頭脳が残念な悪魔からの挑戦状に応えるべく、今日ここに八人の撃退士が集まった。
しかし彼らは知らない。どのような天魔と戦うのかということを。
そうして、またしても一人の撃退士が不幸な目に遭うのだった──
「また会ったね! 今回は前回みたいなことはないから、お姉さんのこと頼っちゃっていいよ!」
桜花(
jb0392)は、いきなり静馬源一(
jb2368)に抱きついた。
「桜花殿!? なんと、ひさしぶりでござるな!」
「うん。ひさしぶり。今日はよろしくね?」
などと言いながら、源一の頭を撫でまくる桜花。
じつは彼女、真性のショタコン&ロリコン。かわいい男の子と女の子が大好きな、正統派の変態なのである。

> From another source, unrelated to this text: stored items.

-- ==== Sys2Proof/Config.lean ====
section
/-! DEFINITION. The configuration record of R8, and the free values: constants without a body that
stand for what the spec calls a draw or unspecified. -/

namespace Sys2Proof

/-- An entry of `REGISTRY` (R181): a resource address, its capability set of opcodes, and those of
them whose result is a packed stream (R248: "resource/opcode dependent"; log entry 28). -/
structure Resource where
  addr   : Byte
  caps   : List Byte
  packed : List Byte
  deriving DecidableEq, Repr, Inhabited

/-- An entry of `CMD_ROUTE` (R8, R166): a command code and operand bytes, and the triple they are
routed to. -/
structure Route where
  code     : Half
  operands : List Byte
  addr     : Byte
  op       : Byte
  operand  : Half
  deriving DecidableEq, Repr, Inhabited

/-- `RXBUF_SIZE` (R8, R24). -/
abbrev Config.rxbufSize : Nat := 255
/-- `FBUF_SIZE` (R8, R31). -/
abbrev Config.fbufSize : Nat := 255
/-- `CK_MIN_LEN` (R8, R162). -/
abbrev Config.ckMinLen : Nat := 7
/-- `CMD_GET_ID` (R8, R103). -/
abbrev Config.cmdGetId : Half := 0x0003
/-- `ST_OK` (R8, R245). -/
abbrev Config.stOk : Byte := 0x00

/-- The parameters of R8. `SYNC`, `SOF`, `REPLY_ORDER`, `CK_WORD_ORDER` and `PACK_ORDER` have the
spec's values in `Config.device` and are fields so that the other value can be taken (R9, R93, R222). -/
structure Config where
  sync             : Byte
  sof              : Byte
  pkbufSize        : Nat
  flowControl      : Bool
  registry         : List Resource
  opStart          : Byte
  opStop           : Byte
  opSleep          : Byte
  opWakeup         : Byte
  opRead           : Byte
  opWrite          : Byte
  sentinel         : Word
  stUnsupported    : Byte
  stResend         : Byte
  stUnknownError   : Byte
  lifecycleResult  : Word
  replyOrder       : ByteOrder
  ckWordOrder      : ByteOrder
  family           : Byte
  ident            : Byte
  cmdRoute         : List Route
  packOrder        : PackOrder
  resetMode        : Mode
  timeoutTicks     : Nat
  deriving DecidableEq, Repr, Inhabited

/-- The six generic opcodes (R101). -/
def Config.generic (c : Config) : List Byte :=
  [c.opStart, c.opStop, c.opSleep, c.opWakeup, c.opRead, c.opWrite]

/-- Well-formedness of a configuration (R8, R181): `PKBUF_SIZE` at least 1, the opcodes pairwise
distinct, the statuses distinct, every resource with the six generic opcodes. -/
abbrev Config.Legal (c : Config) : Prop :=
  1 ≤ c.pkbufSize ∧ c.generic.Nodup ∧
    [stOk, c.stUnsupported, c.stResend, c.stUnknownError].Nodup ∧
    ∀ r ∈ c.registry, ∀ o ∈ c.generic, o ∈ r.caps

/-- `REGISTRY(a)` (R181): the capability set of `a`, or nothing outside the domain. -/
def Config.capsOf (c : Config) (a : Byte) : Option (List Byte) :=
  (c.registry.find? (fun r => r.addr == a)).map Resource.caps

/-- `a ∈ dom(REGISTRY)` (R181). -/
def Config.hasResource (c : Config) (a : Byte) : Bool := (c.capsOf a).isSome

/-- `a ∈ dom(REGISTRY)` and `o ∈ REGISTRY(a)` (R101, first row). -/
def Config.known (c : Config) (a o : Byte) : Bool :=
  match c.capsOf a with
  | some caps => caps.contains o
  | none => false

/-- The four opcodes that call a lifecycle entry point and answer `LIFECYCLE_RESULT` (R188 to R191). -/
def Config.lifecycle (c : Config) : List Byte := [c.opStart, c.opStop, c.opSleep, c.opWakeup]

/-- The opcodes of `a` whose result is a packed stream (R224, R248). -/
def Config.packedOf (c : Config) (a : Byte) : List Byte :=
  match c.registry.find? (fun r => r.addr == a) with
  | some r => r.packed
  | none => []

/-- The result of the command is a packed stream (R224, R248): a command that is passed to `handle`,
and one that the resource answers so. -/
def Config.packs (c : Config) (a o : Byte) : Bool :=
  c.known a o && !c.lifecycle.contains o && (c.packedOf a).contains o

/-- `CMD_ROUTE(code, operands)` (R166). -/
def Config.routeOf (c : Config) (code : Half) (operands : List Byte) : Option (Byte × Byte × Half) :=
  (c.cmdRoute.find? (fun r => r.code == code && r.operands == operands)).map
    (fun r => (r.addr, r.op, r.operand))

/-- The values the spec fixes (R8): `SYNC`, `SOF` from the source, the three orders by decision. -/
def Config.withSpecValues (c : Config) : Config :=
  { c with sync := 0xEB, sof := 0xFF, replyOrder := .le, ckWordOrder := .be, packOrder := .msbFirst }

/-- A configuration that is legal, so that the opaque choice below has somewhere to fall back to.
It is no device's: no rule and no statement rests on it (log entry 3). -/
def Config.minimal : Config where
  sync := 0xEB
  sof := 0xFF
  pkbufSize := 1
  flowControl := false
  registry := []
  opStart := 0
  opStop := 1
  opSleep := 2
  opWakeup := 3
  opRead := 4
  opWrite := 5
  sentinel := 0
  stUnsupported := 1
  stResend := 2
  stUnknownError := 3
  lifecycleResult := 0
  replyOrder := .le
  ckWordOrder := .be
  family := 0
  ident := 0
  cmdRoute := []
  packOrder := .msbFirst
  resetMode := .hostDebug
  timeoutTicks := 0

/-- The OPEN parameters of R8: nothing is known of them. -/
opaque Config.openParams : Config

/-- The device's configuration: any legal one with the spec's fixed values (log entries 1 and 3). -/
def Config.device : Config :=
  (if Config.openParams.Legal then Config.openParams else Config.minimal).withSpecValues

/-- The values the registers "unspecified" at reset (R49, R300) hold after an `EV.RESET`, each within
the range its rule gives it. -/
structure FreeRegs where
  len    : Byte
  cnt    : Byte
  ca     : Byte
  co     : Byte
  cx     : Half
  flen   : Fin 256
  pkIdx  : Nat
  pkFree : Fin 8
  upSrc  : UpSource
  upIdx  : Nat
  upFree : Fin 8
  deriving DecidableEq, Repr, Inhabited

/-- Free value: the registers after the n-th reset (U10). -/
opaque Config.freeRegs : Nat → FreeRegs
/-- Free value: what a buffer byte that nothing has written since the n-th reset holds (U10, U11). -/
opaque Config.freeCell : Buffer → Nat → Nat → Byte
/-- Free value: the n-th draw, when it is a collaborator's answer (R195, U3). -/
opaque Config.freeReply : Nat → Reply
/-- Free value: the n-th draw, when it is `EN[a]` after a timeout of `start` or `stop` (U2). -/
opaque Config.freeBit : Nat → Bool
/-- Free value: the n-th draw, when it is the streaming reply word after a timeout (U1). -/
opaque Config.freeWord : Nat → Word
/-- Free value: the n-th draw, when it is the status of a reply after a timeout (U1). -/
opaque Config.freeStatus : Nat → Byte
/-- Free value: the n-th draw, when it is the payload of a reply after a timeout (U1) or of a packed
stream that no reply can spell (log entry 29), cut to the 0 to 249 bytes of R166 where it is used. -/
opaque Config.freeBytes : Nat → List Byte
/-- Free value: a byte past the end of the byte sequence that the unpacker is pointed at, where `UP.N`
says more than its length, which no `UP.INIT` sets up. -/
opaque Config.freeSourceByte : Nat → Byte

end Sys2Proof
end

そんな二人に向かって「遊んでないで、さっさと行こうぜ」と言ったのは、Sadik Adnan(
jb4005)
彼女は、どのような依頼でも決してブレることがない。いつでも、淡々と、作業のように依頼を片付ける。
まるで機械のようだが、そうではない。単に彼女は純粋なのだ。
「俺も、早いとこ終わらして夏の祭典用の原稿やらなくちゃなんないんだ」
御門莉音(
jb3648)が、Sadikに同意した。
夏の祭典とは、つまりコミケのことである。ジャンルはBL。しかも彼は男だ。いわゆる腐男子というやつである。くわえて、彼は天使。BLのために堕天したという過去を持つ、残念天使なのだ。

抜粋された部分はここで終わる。